Funk, I am very interested in taking Lithium Orotate for its cognitive-enhancing properties and neuroprotection. Can you share some of your experiences and observations while taking it in the long-term?


I found it to be generally mood-dulling at higher doses. This was not really noticeable at 5mg but began to manifest at 10+ mg. Recently I take 1.25mg daily just to cover the nutritional requirement for lithium; I am no longer trying to do anything therapeutic with it. Its effects were subtle even at 10-20mg daily.

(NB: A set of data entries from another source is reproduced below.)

/-! ### Steps -/

/-- A step runs the decoded request: with PHASE = WORKING, a request that decodes, and no host command chosen,
the step is that operation's meaning, on the state whose turn has passed (assumption 3). -/
def Obligations.StepRunsDecodedRequest : Prop :=
  ∀ (s : State) (q : Request) (i : Instr), s.phase = .working → s.req = some q → decode q = .ok i →
    hostChoice s = none → step s = exec i { s with sched := s.sched.tail }

/-- A step runs the host's command: where sequence k is chosen, the step is its next command's effect, on the
state in which that command is gone and the turn has passed (assumptions 2 and 3). -/
def Obligations.StepRunsHostCommand : Prop :=
  ∀ (s : State) (k : Nat) (c : Command), hostChoice s = some k → nextCommand s k = some c →
    step s = runCommand c { s with
      streams := s.streams.modify k List.tail, sched := s.sched.tail }

/-- Each row of the opcode table, placed where the block performs it, is performed by the next step. The
placing is the model's (assumptions 12 and 13). -/
def Obligations.PlacedWordRuns : Prop :=
  ∀ (s : State) (w : Nat), w < 5 →
    ∃ i, decodeTableWord 64 w = some i ∧ i.opCode.toNat = w ∧
      step (s.withFetchWord 64 w) = exec i (s.withFetchWord 64 w)

/-- Every agent that can move is moved by some turn: a turn for a sequence whose command is enabled runs that
command, and a turn for the block runs an enabled PERFORM (10_state.md R15; the turns are assumption 3). -/
def Obligations.TurnsReachEveryAgent : Prop :=
  ∀ (s : State) (ts : List Turn),
    (∀ k c, s.sched = .stream k :: ts → nextCommand s k = some c → commandEnabled s c = true →
      step s = runCommand c { s with streams := s.streams.modify k List.tail, sched := ts }) ∧
    (s.sched = .block :: ts → performEnabled s = true → step s = perform { s with sched := ts })

/-- 70_reset_and_hazards.md R121: PERFORM of a legal descriptor with key_len = 32 and admitted views is
enabled once PHASE = WORKING and ends in RESPONDING in one step; with no turn given the next step takes it
(that default is assumption 3). -/
def Obligations.AdmittedRequestCompletes : Prop :=
  ∀ (s : State) (q : Request) (i : Instr), s.phase = .working → s.req = some q → decode q = .ok i →
    q.keyLen = 32 → (∀ j, j < 32 → memRead s (q.keyPtr + j) ≠ none) →
    (∀ j, j < q.msgLen → memRead s (q.msgPtr + j) ≠ none) →
    performEnabled s = true ∧
      (∃ t r, perform s = .next t ∧ t.phase = .responding ∧ t.resp = some r ∧ r.status = .ok) ∧
      (s.sched = [] → step s = perform s)

/-- 42_entry_operations.md R81: when SUBMIT is enabled, and what it latches. -/
def Obligations.SubmitLatchesDescriptor : Prop :=
  ∀ (s : State) (d : Descriptor),
    (commandEnabled s (.submit d) = true ↔ s.gate = .ready ∧ s.phase = .idle) ∧
    (s.gate = .ready → s.phase = .idle → d.fits s.params.addrWidth s.params.lenWidth = true →
      runCommand (.submit d) s = .next { s with
        phase := .working,
        req := some {
            op := d.w0.extractLsb' 0 3, rsvd := d.w0.extractLsb' 3 61,
            keyPtr := d.w1, keyLen := d.w2, msgPtr := d.w3, msgLen := d.w4 } })

/-- 42_entry_operations.md R83: TAKE delivers RESP and clears the operation; elsewhere it has no step. -/
def Obligations.TakeDeliversAndClears : Prop :=
  ∀ s : State, (commandEnabled s .take = true ↔ s.phase = .responding) ∧
    (∀ r, s.phase = .responding → s.resp = some r →
      runCommand .take s = .next { s with
        req := none, lane := none, h := none, resp := none, phase := .idle,
        observed := s.observed ++ [.taken r] }) ∧
    (s.phase ≠ .responding → runCommand .take s = .fault .notEnabled)

/-- 42_entry_operations.md R84: INIT. -/
def Obligations.InitDecidesGateOnce : Prop :=
  ∀ s : State, commandEnabled s .init = true ∧
    (s.gate = .uninit → s.params.capability = true →
      runCommand .init s = .next { s with gate := .ready } ∧ gateStatus { s with gate := .ready } = 1#2) ∧
    (s.gate = .uninit → s.params.capability = false →
      runCommand .init s = .next { s with gate := .failed } ∧ gateStatus { s with gate := .failed } = 2#2) ∧
    (s.gate = .ready ∨ s.gate = .failed → runCommand .init s = .next s)

/-- 70_reset_and_hazards.md R108: RESET. The host's record of discarded SUBMITs, no state element of the
block, follows in DiscardedSubmitNeverEndsRun (assumption 17). -/
def Obligations.ResetClearsBlock : Prop :=
  ∀ s : State, commandEnabled s .reset = true ∧
    ∃ t, runCommand .reset s = .next t ∧ t = { s with
      gate := .uninit, phase := .idle, req := none, lane := none, h := none, resp := none,
      discarded := t.discarded }

/-- 70_reset_and_hazards.md R108, R109: at power-on the block is as RESET leaves it. -/
def Obligations.PowerOnEqualsReset : Prop :=
  blockOf State.reset = (.uninit, .idle, none, none, none, none) ∧
    ∀ s t : State, runCommand .reset s = .next t → blockOf t = blockOf State.reset

/-- 10_state.md R18, R19: the host-visible signals, with GATE's codes. That a read of them is a command of the
host that completes and is recorded in `observed` is the model's choice (assumption 10). -/
def Obligations.SignalsShowState : Prop :=
  ∀ s : State,
    (s.gate = .uninit → gateStatus s = 0#2) ∧ (s.gate = .ready → gateStatus s = 1#2) ∧
    (s.gate = .failed → gateStatus s = 2#2) ∧
    (busy s = true ↔ s.phase ≠ .idle) ∧ (respValid s = true ↔ s.phase = .responding) ∧
    runCommand .readSignals s = .next { s with
      observed := s.observed ++ [.signals (gateStatus s) (busy s) (respValid s)] }
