/-- PERFORM answers the latched request, and leaves no value in `LANE` or `H` that found none there
(10_state.md R23, R24). -/
theorem perform_answers {s t : State} (h : perform s = .next t) :
    ∃ q r, s.req = some q ∧ t.resp = some r ∧ Answers q r ∧
      (s.lane = none → t.lane = none) ∧ (s.h = none → t.h = none) := by
  obtain ⟨-, q, hq, ⟨⟨e, he⟩, rfl⟩ | ⟨i, hi, hx⟩⟩ := perform_next h
  · exact ⟨q, _, hq, rfl, answers_errorResponse (statusOf_of_error he) (by decide), id, id⟩
  · rw [exec_eq] at hx
    obtain ⟨-, ⟨hk, rfl⟩ | ⟨hk, k, m, -, -, rfl⟩⟩ := performRequest_next hx
    · have hst : statusOf q = .invalidKeyLength := by rw [statusOf_of_ok hi, if_pos hk]
      exact ⟨q, _, hq, rfl, answers_errorResponse hst (by decide), id, id⟩
    · exact ⟨q, _, hq, rfl, answers_responseOf hi hk _, fun _ => rfl, fun _ => rfl⟩

/-! ### The invariant -/

/-- An idle block that is empty meets the invariant, whatever its GATE is. -/
theorem inv_of_idle {s : State} (hparams : s.params.wf) (hmem : Memory.wf s.params.addrWidth s.mem)
    (hphase : s.phase = .idle) (hreq : s.req = none) (hlane : s.lane = none) (hh : s.h = none)
    (hresp : s.resp = none) : Inv s where
  params := hparams
  mem := hmem
  lane := hlane
  h := hh
  idle _ := ⟨hreq, hresp⟩
  busy hp := absurd hphase hp
  working hp := by simp [hphase] at hp
  responding hp := by simp [hphase] at hp

/-- The invariant speaks of the block, the memory and the parameters only. -/
theorem inv_congr {s t : State} (hs : Inv s) (hblock : blockOf t = blockOf s)
    (hparams : t.params = s.params) (hmem : Memory.wf s.params.addrWidth t.mem) : Inv t := by
  obtain ⟨hgate, hphase, hreq, hlane, hh, hresp⟩ := blockOf_eq hblock
  constructor
  · rw [hparams]; exact hs.params
  · rw [hparams]; exact hmem
  · rw [hlane]; exact hs.lane
  · rw [hh]; exact hs.h
  · rw [hphase, hreq, hresp]; exact hs.idle
  · rw [hphase, hgate, hreq, hparams]; exact hs.busy
  · rw [hphase, hresp]; exact hs.working
  · rw [hphase, hreq, hresp]; exact hs.responding

theorem inv_resetBlock {s : State} (hs : Inv s) : Inv (resetBlock s) :=
  inv_of_idle hs.params hs.mem rfl rfl rfl rfl rfl

theorem inv_takeResponse {s : State} (r : Response) (hs : Inv s) : Inv (takeResponse r s) :=
  inv_of_idle hs.params hs.mem rfl rfl rfl rfl rfl

/-- INIT decides GATE only in an idle block, since an operation in flight has GATE = READY. -/
theorem inv_initGate {s : State} (hs : Inv s) : Inv (initGate s) := by
  by_cases hp : s.phase = .idle
  · obtain ⟨hreq, hresp⟩ := hs.idle hp
    exact inv_of_idle (by simpa using hs.params) (by simpa using hs.mem) (by simpa) (by simpa)
      (by simpa using hs.lane) (by simpa using hs.h) (by simpa)
  · obtain ⟨hg, -⟩ := hs.busy hp
    rwa [initGate_of_decided (by simp [hg])]

theorem requestFits_latch {p : Params} {d : Descriptor} (h : d.fits p.addrWidth p.lenWidth = true) :
    requestFits p d.latch := by
  simpa [Descriptor.fits, requestFits, Descriptor.latch, and_assoc] using h

theorem inv_latchRequest {s : State} {d : Descriptor} (hs : Inv s) (hg : s.gate = .ready)
    (hp : s.phase = .idle) (hd : d.fits s.params.addrWidth s.params.lenWidth = true) :
    Inv (latchRequest d s) where
  params := hs.params
  mem := hs.mem
  lane := hs.lane
  h := hs.h
  idle h := by simp at h
  busy _ := ⟨hg, d.latch, rfl, requestFits_latch hd⟩
  working _ := (hs.idle hp).2
  responding h := by simp at h

theorem runCommand_keeps_inv {c : Command} {s t : State} (hs : Inv s) (h : runCommand c s = .next t) :
    Inv t := by
  obtain ⟨-, rfl⟩ | ⟨-, rfl⟩ | ⟨d, -, hg, hp, hd, rfl⟩ | ⟨r, -, -, rfl⟩ | ⟨hb, hparams, hmem⟩ :=
    runCommand_block h
  · exact inv_resetBlock hs
  · exact inv_initGate hs
  · exact inv_latchRequest hs hg hp hd
  · exact inv_takeResponse r hs
  · exact inv_congr hs hb hparams (hmem hs.mem)

theorem perform_keeps_inv {s t : State} (hs : Inv s) (h : perform s = .next t) : Inv t := by
  obtain ⟨hphase, hgate, hreq, hmem, -, -, -, hparams, -⟩ := perform_frame h
  obtain ⟨hw, -⟩ := perform_next h
  obtain ⟨q, r, hq, hr, ⟨hwf, hstatus, hkind⟩, hlane, hh⟩ := perform_answers h
  have hbusy := hs.busy (by simp [hw])
  constructor
  · rw [hparams]; exact hs.params
  · rw [hparams, hmem]; exact hs.mem
  · exact hlane hs.lane
  · exact hh hs.h
  · simp [hphase]
  · rw [hgate, hreq, hparams]; exact fun _ => hbusy
  · simp [hphase]
  · exact fun _ => ⟨q, r, hreq.trans hq, hr, hwf, hstatus, hkind⟩

/-- Settles O45: the turn and the sequences are outside the invariant, and every command's effect and PERFORM
keep it. -/
theorem stepKeepsInvariant : Obligations.StepKeepsInvariant := by
  intro s t hs h
  have hpass : Inv (passTurn s) := inv_congr hs rfl rfl hs.mem
  obtain ⟨k, c, -, -, hc⟩ | ⟨-, -, hp⟩ | ⟨-, -, -, rfl⟩ := step_next h
  · have hdrop : Inv (dropCommand (passTurn s) k) := inv_congr hpass rfl rfl hpass.mem
    exact runCommand_keeps_inv hdrop hc
  · exact perform_keeps_inv hpass hp
  · exact hpass

end Sys2Proof.Machine
end

section
/-! PROOFS of the family 20_memory.md: what a read and a view answer, what an operation does with the views
it reads, and what a step does to host memory. -/

namespace Sys2Proof.Machine

open Sys2Proof.Safety

/-! ### A read of one byte -/

/-- In canonical form no earlier cell hides a listed one, so the byte found is the byte listed. -/
theorem lookup_eq_some_iff {m : Memory} (hm : m.Pairwise (fun c d => c.1 < d.1)) {a : Nat} {b : Byte} :
    Memory.lookup m a = some b ↔ (a, b) ∈ m := by
  induction m with
  | nil => simp [Memory.lookup]
  | cons c cs ih =>
    obtain ⟨hlt, hcs⟩ := List.pairwise_cons.1 hm
    rw [Memory.lookup, List.mem_cons, Prod.ext_iff]
    by_cases hc : c.1 = a
    · have htail : (a, b) ∉ cs := fun hmem => by have := hlt _ hmem; omega
      simp [hc, htail, eq_comm]
    · simp [hc, Ne.symm hc, ih hcs]

theorem memRead_of_lt {s : State} {a : Nat} (ha : a < 2 ^ s.params.addrWidth) :
    memRead s a = Memory.lookup s.mem a :=
  if_pos ha

/-- No address past the top of the address space is admitted (20_memory.md R33). -/
theorem memRead_of_le {s : State} {a : Nat} (ha : 2 ^ s.params.addrWidth ≤ a) : memRead s a = none :=
  if_neg (by omega)

theorem lt_of_memRead_eq_some {s : State} {a : Nat} {b : Byte} (h : memRead s a = some b) :
    a < 2 ^ s.params.addrWidth := by
  by_contra ha
  simp [memRead_of_le (Nat.le_of_not_lt ha)] at h

/-- Settles O13: canonical form gives the bound of a listed address and that the first cell found is it. -/
theorem readReturnsListedByte : Obligations.ReadReturnsListedByte := by
  intro s a b ⟨hsorted, hbound⟩
  constructor
  · intro h
    rwa [memRead_of_lt (lt_of_memRead_eq_some h), lookup_eq_some_iff hsorted] at h
  · intro h
    rwa [memRead_of_lt (hbound _ h), lookup_eq_some_iff hsorted]

/-! ### A read of a view -/

theorem viewHolds_nil (s : State) (ptr : Nat) : viewHolds s ptr [] := by
  simp [viewHolds]

theorem viewHolds_cons {s : State} {ptr : Nat} {b : Byte} {bs : List Byte} :
    viewHolds s ptr (b :: bs) ↔ memRead s ptr = some b ∧ viewHolds s (ptr + 1) bs := by
  constructor
  · intro h
    refine ⟨h 0 b rfl, fun i c hc => ?_⟩
    rw [Nat.add_right_comm]
    exact h (i + 1) c hc
  · rintro ⟨hb, hbs⟩ i c hc
    cases i with
    | zero => rwa [← Option.some.inj hc]
    | succ i =>
      rw [← Nat.add_assoc, Nat.add_right_comm]
      exact hbs i c hc

theorem readView_cons_ok {s : State} {ptr n : Nat} {b : Byte} {bs : List Byte} :
    readView s ptr (n + 1) = .ok (b :: bs) ↔ memRead s ptr = some b ∧ readView s (ptr + 1) n = .ok bs := by
  constructor
  · intro h
    obtain ⟨_, _, he, hb, hbs⟩ := readView_succ_ok h
    cases he
    exact ⟨hb, hbs⟩
  · rintro ⟨hb, hbs⟩
    simp [readView, hb, hbs]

I'm sorry if this has been asked before, but why did you drop N-acetyl-cysteine? Do you think it doesn't benefit you enough or does it have some nasty side-effects?


I blamed it for a stomach problem which, in retrospect, it may have had little to do with. I try to keep my regimen is simple as possible these days so I've been leaving it out for now.

Curious about this and also ashwagandha dropping from your regimen. Precisely the two supplements I've considered cutting from my own regimen.


Both bacopa and ashwagandha affect thyroid hormones, which is not ideal for me since I am constantly adjusting and readjusting my thyroid hormone replacement dose and don't want confounding variables. Both herbs have so many different effects, some of which are poorly characterized.

I have a pretty complex regimen already and take several medications concurrently. The more of these pharmacologically promiscuous supplements I can eliminate, the better handle I have on the whole regimen as far as what is happening in my body.